Так прошло четверть часа. И, будто сквозь сон, Пётр услышал разговор двух женщин. Он стал припоминать, где он. Разговор не унимался, женщины говорили между собой тихо, будто боялись кого-то разбудить. Пётр поднял голову, но какая-то сила резко рванула его на землю. Он опять потерял сознание.
Снова услышал разговор, он был не на русском языке.
– Кто вы, немки? – спросил в тревоге Пётр, и опять могучая сила прижала его к земле.
– Нет, мы эстонки, – ответили женщины, но их ответ Пётр уже не слышал.
Две немолодые женщины стояли в недоумении, на лицах были страх и жалость. Они смотрели на окровавленного парня. Волнистая прядь густых волос выбилась из-под кожаного шлема на бледный лоб, пересохшие губы что-то шептали. Одна из женщин низко наклонилась, чтобы расслышать.
– Мама, мама, подойди, дай воды, хочу пить, пить… – шептали губы.
Женщина рассмотрела его лицо, нежную кожу с небритым пушком.
– Он совсем юный, – сказала она, вытирая слезу рукавом.
– Что будем делать? Его надо спасать. Сюда могут быстро придти немцы или кайцелиты.
– Он тяжёлый, мы его не донесём.
– Надо попытаться. Грешно оставлять человека в беде беспомощного.

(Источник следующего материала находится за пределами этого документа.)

/-- One state comes from another by elementary changes: no grain moves, no hold changes, and slots are reserved by the
reserve operation alone. -/
inductive Rearranged : State → State → Prop
  | refl (s : State) : Rearranged s s
  | trans {s t u : State} : Rearranged s t → Rearranged t u → Rearranged s u
  | setBin (s : State) {b : BinNo} {x : Bin} : (s.bin b).sameGrain x → x.reservedSlots ≤ (s.bin b).reservedSlots →
    Rearranged s (s.setBin b x)
  | reserve (s : State) (b : BinNo) (who : HolderRef) (i : Identity) (kg n : Nat) :
    Rearranged s (s.reserve b who i kg n)
  | setBerth (s : State) (k : BerthNo) (x : Berth) : Rearranged s (s.setBerth k x)
  | setLeg (s : State) (l : LegNo) {g : Leg} : (∀ k x, g.slot k = some x → s.mayHold x) → Rearranged s (s.setLeg l g)
  | setEntry (s : State) (n : EntryNo) {e : Entry} : s.mayEnter n e → Rearranged s (s.setEntry n (some e))
  | setDryer (s : State) (d : Dryer) : (d.batch.map Batch.portions).getD [] = s.portions →
    Rearranged s { s with dryer := d }
  | setNextTransfer (s : State) (n : Nat) : Rearranged s { s with nextTransfer := n }
  | raise (s : State) (f : Flag) : Rearranged s (s.raise f)

/-- A fold of such changes is one. -/
theorem Rearranged.foldl {α : Type} {f : State → α → State} (h : ∀ s a, Rearranged s (f s a)) (l : List α) (s : State) :
    Rearranged s (l.foldl f s) := by
  induction l generalizing s with
  | nil => exact .refl s
  | cons a l ih => exact (h s a).trans (ih _)

theorem Rearranged.raiseIf (s : State) (c : Bool) (f : Flag) : Rearranged s (s.raiseIf c f) := by
  unfold State.raiseIf; split
  · exact .raise s f
  · exact .refl s

/-! ### Reservations and claims -/

section Holders
variable (s : State) (b : BinNo)

theorem Bin.reevaluate_slots (x : Bin) : x.reevaluate.reservedSlots = x.reservedSlots := by
  unfold Bin.reservedSlots; rw [Bin.reevaluate_holders]

theorem reevaluate_rearranged : Rearranged s (s.reevaluate b) :=
  .setBin s (Bin.reevaluate_quiet _).grain (Bin.reevaluate_slots _).le

theorem takeClaim_rearranged (id : Nat) : Rearranged s (s.takeClaim b id) := by
  unfold State.takeClaim; split
  · exact .refl s
  · exact .setBin s ⟨rfl, rfl⟩ le_rfl

theorem dropClaim_rearranged (id : Nat) : Rearranged s (s.dropClaim b id) := by
  unfold State.dropClaim; split
  · exact .setBin s ((Bin.claim_quiet _ _).trans (Bin.reevaluate_quiet _)).grain (Bin.reevaluate_slots _).le
  · exact .refl s

theorem release_rearranged (who : HolderRef) : Rearranged s (s.release b who) := by
  refine .setBin s (Bin.reevaluate_quiet { s.bin b with holders := _ }).grain ?_
  rw [Bin.reevaluate_slots]
  exact slotSum_filter_le _ _

/-- A hand-over leaves what is reserved as it was (R31). -/
theorem handOver_rearranged (old new : HolderRef) : Rearranged s (s.handOver b old new) := by
  refine .setBin s ⟨rfl, rfl⟩ (le_of_eq ?_)
  simp only [Bin.reservedSlots, List.map_map]
  refine congrArg List.sum (List.map_congr_left fun h _ => ?_)
  by_cases e : h.who = old <;> simp [e]

theorem setTemp_rearranged (x : TempFields) : Rearranged s (s.setBin b { s.bin b with temp := x }) :=
  .setBin s ⟨rfl, rfl⟩ le_rfl

end Holders

/-! ### Berths -/

section Berths
variable (s : State) (k : BerthNo)

theorem completionTest_rearranged : Rearranged s (s.completionTest k) := by
  unfold State.completionTest; dsimp only; split
  · exact (Rearranged.setBerth s k _).trans (.raise _ _)
  · exact .setBerth s k _

theorem berthEnd_rearranged (reason : EndReason) : Rearranged s (s.berthEnd k reason) := by
  unfold State.berthEnd; dsimp only; split
  · exact .refl s
  · exact .refl s
  · split
    · exact .setBerth s k _
    · exact .setBerth s k _
    · exact completionTest_rearranged s k
  · split
    · exact .refl s
    · exact completionTest_rearranged s k

theorem dropBerthClaim_rearranged (id : Nat) : Rearranged s (s.dropBerthClaim k id) := by
  unfold State.dropBerthClaim; split
  · exact .setBerth s k _
  · exact .refl s

theorem recomputeLimit_rearranged : Rearranged s (s.recomputeLimit k) := by
  unfold State.recomputeLimit; dsimp only; split
  · exact .refl s
  · split
    · split
      · exact .setBerth s k _
      · split <;> exact ((Rearranged.setBerth s k _).trans (.raise _ _)).trans (.setBerth _ k _)
    · exact .setBerth s k _

end Berths

/-! ### Schedule entries -/

section Entries
variable (s : State)

theorem endEntry_rearranged (n : EntryNo) (reason : EntryEnd) : Rearranged s (s.endEntry n reason) := by
  unfold State.endEntry; split
  · exact .refl s
  · exact (Rearranged.setEntry s n (.inl rfl)).trans (.raise _ _)

/-- Auto-turn makes an entry for a bin that is under no hold (R143). -/
theorem autoTurn_rearranged (b : BinNo) : Rearranged s (s.autoTurn b) := by
  unfold State.autoTurn; dsimp only; split
  · exact .refl s
  · next hc =>
    have hb : (s.bin b).hold = none := by simp at hc; exact hc.2
    split
    · exact .refl s
    · refine .setEntry s _ (.inr (.inr fun c hn => ?_))
      have : b = c := by simpa [Entry.names, autoEntry] using hn
      rw [← this]; exact hb

theorem evaluateHot_rearranged (b : BinNo) : Rearranged s (s.evaluateHot b) := by
  unfold State.evaluateHot; dsimp only; split
  · split
    · exact ((setTemp_rearranged s b _).trans (.raise _ _)).trans (autoTurn_rearranged _ b)
    · exact setTemp_rearranged s b _
  · exact .refl s

/-- Auto-turn fills an entry that has ended or is free (R143). -/
theorem autoTurn_entry (b : BinNo) {n : EntryNo} {e : Entry} (he : s.entry n = some e) (hn : e.state ≠ .ended) :
    (s.autoTurn b).entry n = some e := by
  unfold State.autoTurn; dsimp only; split
  · exact he
  · split
    · exact he
    · next m hm =>
      have hf := List.find?_some hm
      rw [State.entry_setEntry, if_neg]
      · exact he
      · rintro rfl
        simp [he, fillable, hn] at hf

theorem evaluateHot_entry (b : BinNo) {n : EntryNo} {e : Entry} (he : s.entry n = some e) (hn : e.state ≠ .ended) :
    (s.evaluateHot b).entry n = some e := by
  unfold State.evaluateHot; dsimp only; split
  · split
    · exact autoTurn_entry _ b he hn
    · exact he
  · exact he

/-- An entry goes on with other marks. -/
theorem State.mayEnter_of_same {n : EntryNo} {e f : Entry} (he : s.entry n = some e) (hs : e.source = f.source)
    (hd : e.dest = f.dest) (hn : e.state = .ended → f.state = .ended) : s.mayEnter n f := by
  by_cases h : e.state = .ended
  · exact .inl (hn h)
  · exact .inr (.inl ⟨e, he, h, hs, hd⟩)

theorem passComplete_rearranged {n : EntryNo} {e : Entry} (he : s.entry n = some e) (t : Transfer) :
    Rearranged s (s.passComplete n e t) := by
  unfold State.passComplete
  extract_lets s1 x turned old s2 y old' s3
  have h1 : Rearranged s s1 := .setEntry s n (s.mayEnter_of_same he rfl rfl id)
  have h2 : Rearranged s s2 := h1.trans (setTemp_rearranged s1 _ _)
  have h3 : Rearranged s s3 := by
    unfold s3; split
    · exact (h2.trans (setTemp_rearranged s2 _ _)).trans (evaluateHot_rearranged _ _)
    · exact h2
  have e2 : s2.entry n = some { e with
      done := min (e.done + 1) 65535, remaining := e.remaining.map (· - 1), inFlight := none } :=
    State.entry_setEntry_same s n _
  split
  · next hl =>
    have hn : e.state ≠ .ended := by rw [hl]; nofun
    split
    · exact h3.trans (endEntry_rearranged _ _ _)
    · split
      · next f hf =>
        refine h3.trans (.setEntry s3 n (s3.mayEnter_of_same hf rfl rfl fun h => ?_))
        have e3 : s3.entry n = s2.entry n := by
          unfold s3; split
          · rw [e2]; exact evaluateHot_entry _ _ e2 hn
          · rfl
        rw [e3, e2] at hf
        cases hf
        exact absurd h hn
      · exact h3
  · exact h3

theorem passEnd_rearranged (n : EntryNo) (reason : EndReason) (t : Transfer) : Rearranged s (s.passEnd n reason t) := by
  unfold State.passEnd; split
  · exact .refl s
  · next e he =>
    split
    · exact .refl s
    · split
      · exact passComplete_rearranged s he t
      · refine .setEntry s n (s.mayEnter_of_same he rfl rfl fun h => ?_)
        show (if e.state = .launched then EntryState.waiting else e.state) = .ended
        rw [h]; rfl
      · have h1 : Rearranged s (s.setEntry n (some { e with inFlight := none })) :=
          .setEntry s n (s.mayEnter_of_same he rfl rfl id)
        dsimp only; split
        · exact h1.trans (endEntry_rearranged _ _ _)
        · exact h1

theorem holdEntries_rearranged (b : BinNo) : Rearranged s (s.holdEntries b) := by
  refine Rearranged.foldl (fun s n => ?_) _ s
  split
  · split
    · exact endEntry_rearranged s _ _
    · exact .refl s
  · exact .refl s

end Entries

/-! ### Legs -/

/-- A slot of a leg after one has been given something else. -/
theorem Leg.slot_setSlot (g : Leg) (k : Slot) (x : Option Transfer) (j : Slot) :
    (g.setSlot k x).slot j = if j = k then x else g.slot j := by
  cases k <;> cases j <;> rfl

section Legs
variable (s : State)

/-- The transfer in a slot may stand in a slot. -/
theorem State.mayHold_of_slot {l : LegNo} {k : Slot} {x y : Transfer} (h : (s.leg l).slot k = some y)
    (e : y.bins = x.bins) : s.mayHold x := .inl ⟨y, s.mem_live.2 ⟨l, k, h⟩, e⟩

/-- A slot is emptied, and other fields of the leg may change. -/
theorem Rearranged.emptySlot (l : LegNo) (k : Slot) (x : Option Summary) :
    Rearranged s (s.setLeg l { (s.leg l).setSlot k none with lastEnded := x }) := by
  have e (j : Slot) : Leg.slot { (s.leg l).setSlot k none with lastEnded := x } j =
      if j = k then none else (s.leg l).slot j := by
    rw [← Leg.slot_setSlot]; cases j <;> rfl
  refine .setLeg s l fun j y hy => ?_
  rw [e] at hy
  split at hy
  · cases hy
  · exact s.mayHold_of_slot hy rfl

end Legs

end Sys2Proof.Machine
end

section
/-! PROOFS. Launches, ends and all that follows them are made of elementary changes (R104, R108 to R116, R122, R123,
R138). -/

namespace Sys2Proof.Machine

/-! ### Becoming active -/

section Active
variable (s : State)

theorem State.setLeg_setLeg (l : LegNo) (g h : Leg) : (s.setLeg l g).setLeg l h = s.setLeg l h := by
  simp [State.setLeg]

theorem State.setLeg_leg (l : LegNo) : s.setLeg l (s.leg l) = s := by
  have : s.legs.set l.val (s.leg l) l.isLt = s.legs := by simp [State.leg, Vector.get]
  unfold State.setLeg; rw [this]

/-- A transfer becomes active on a leg that has been given other waiting transfers (R116). -/
theorem setLeg_enterActive_rearranged (l : LegNo) {g : Leg} {t : Transfer}
    (hg : ∀ k x, k ≠ .active → g.slot k = some x → s.mayHold x) (ht : s.mayHold t) :
    Rearranged s ((s.setLeg l g).enterActive l t) := by
  have put (x : Transfer) (c : LastCarried) (hx : s.mayHold x) :
      Rearranged s ((s.setLeg l g).setLeg l { g with active := some x, lastCarried := c }) := by
    rw [State.setLeg_setLeg]
    refine .setLeg s l fun k y hy => ?_
    cases k with
    | active => cases hy; exact hx
    | buffered => exact hg .buffered y nofun hy
    | suspended => exact hg .suspended y nofun hy
  unfold State.enterActive
  rw [State.leg_setLeg_same]
  extract_lets old time s1
  have h1 : Rearranged s s1 := by
    unfold s1; split
    · exact put { t with state := .running } _ ht
    · exact put { t with state := .cleanout time } g.lastCarried ht
  split
  · exact h1.trans (.setBerth _ _ _)
  · exact h1

theorem enterActive_rearranged (l : LegNo) {t : Transfer} (ht : s.mayHold t) : Rearranged s (s.enterActive l t) := by
  have h := setLeg_enterActive_rearranged s l (g := s.leg l) (fun k x _ hx => s.mayHold_of_slot hx rfl) ht
  rwa [State.setLeg_leg] at h

/-- The ACTIVE transfer moves to SUSPENDED (R113). -/
theorem preempt_rearranged (l : LegNo) : Rearranged s (s.preempt l) := by
  unfold State.preempt; dsimp only; split
  · exact .refl s
  · next t ht =>
    have h1 : Rearranged s
        (s.setLeg l { s.leg l with active := none, suspended := some { t with state := .suspended } }) := by
      refine .setLeg s l fun k x hx => ?_
      cases k with
      | active => cases hx
      | buffered => exact s.mayHold_of_slot (k := .buffered) hx rfl
      | suspended => cases hx; exact s.mayHold_of_slot (k := .active) ht rfl
    split
    · exact h1.trans (.setBerth _ _ _)
    · exact h1

theorem cleanoutDone_rearranged (l : LegNo) : Rearranged s (s.cleanoutDone l) := by
  unfold State.cleanoutDone; dsimp only; split
  · next t ht =>
    split
    · refine .setLeg s l fun k x hx => ?_
      cases k with
      | active => cases hx; exact s.mayHold_of_slot (k := .active) ht rfl
      | buffered => exact s.mayHold_of_slot (k := .buffered) hx rfl
      | suspended => exact s.mayHold_of_slot (k := .suspended) hx rfl
    · exact .refl s
  · exact .refl s

end Active

/-! ### Launches -/

section Launches
variable (s : State)

theorem holdFor_rearranged (t : Transfer) (n : Nat) : Rearranged s (s.holdFor t n) := by
  unfold State.holdFor
  extract_lets s1
  have h1 : Rearranged s s1 := by
    unfold s1; split
    · exact takeClaim_rearranged s _ _
    · exact .refl s
  split
  · exact h1.trans (.setBerth _ _ _)
  · split
    · exact h1.trans (handOver_rearranged _ _ _ _)
    · exact h1.trans (.reserve _ _ _ _ _ _)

– Давай попробуем, бери за ноги.
Они подняли и понесли. Обвисшее тело было им не под силу. Остановились.
– Давай возьмём под руки.
Подхватили раненого подмышки, ноги волоклись, оставляя полосу на примятой траве.
– Вот уже полпути прошли, – сказала женщина. Её разговор Пётр услышал и пришёл в сознание. Спасительницы облегчённо вздохнули, им стало легче. Теперь они его вели, поддерживая с обеих сторон. Он шёл с опущенной головой, едва переставляя ноги.

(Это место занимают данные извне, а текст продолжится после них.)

-- ==== Sys2Proof/Machine/RegTable.lean ====
section
/-! DEFINITION. The register field maps of the spec: one constant per field of every register of Table 18.5
(address, bits, type of Table 0.3, source of the reset value, reset value, range whose breach drops the write), and
the table of registers. Written from the register tables of the chapters that Table 18.5 names. -/
namespace Sys2Proof.Machine

/-- Register field types (R6, Table 0.3). -/
inductive FTy | ro | rw | w1c | w1s | rc | wo
  deriving DecidableEq, Repr

/-- Where a field's reset value comes from (R10, R491): `unit` values are presented by the unit itself. -/
inductive Src | silicon | fuse | oem | mram | unit
  deriving DecidableEq, Repr

/-- One field of one register: address, bits, type, source and value of reset, and the range that drops a write. -/
structure Fld where
  reg : Nat
  hi : Nat
  lo : Nat
  ty : FTy
  src : Src
  reset : Nat
  lim : Option (Nat × Nat)
  deriving DecidableEq, Repr

/-- Width of a field in bits: a field lies within the 32 bits of its register (R4). -/
def Fld.width (f : Fld) : Nat := min f.hi 31 + 1 - f.lo

/-- The same field of the register `4 * i` bytes further on (register arrays). -/
def Fld.at (f : Fld) (i : Nat) : Fld := { f with reg := f.reg + 4 * i }

/-- One register of Table 18.5: its address, whether it is held per accessor (R487), its fields. -/
structure Reg where
  addr : Nat
  per : Bool
  flds : List Fld
  deriving DecidableEq, Repr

Привели на хутор, перевязали раны, напоили молоком, уложили спать. Через трое суток упорного лечения его переправили к своим. Надо представить себе радость однополчан, когда увидели Петра живым! Врачи направили его в госпиталь долечиваться. Из Курессаарского госпиталя его переправили на самолёте в глубокий тыл. В штабе подготовили документы. В них значилось, что лейтенант Сгибнев Пётр Георгиевич во время Великой Отечественной войны совершил 186 боевых вылетов на самолёте «Чайка». В четырнадцати воздушных боях сбил четыре вражеских самолёта Ме-109, уничтожил много разной боевой техники и кораблей противника вместе с людьми. Был дважды ранен. Его привезли в Саранский госпиталь Мордовской АССР. Молодой организм быстро шёл на поправку, Пётр почуял силу и стал скучать по своим боевым друзьям. Начал упорно осаждать госпитальное начальство, упрашивал послать на фронт. Врачи колебались, ещё бы надо подлечить, но убедились, что его не удержать.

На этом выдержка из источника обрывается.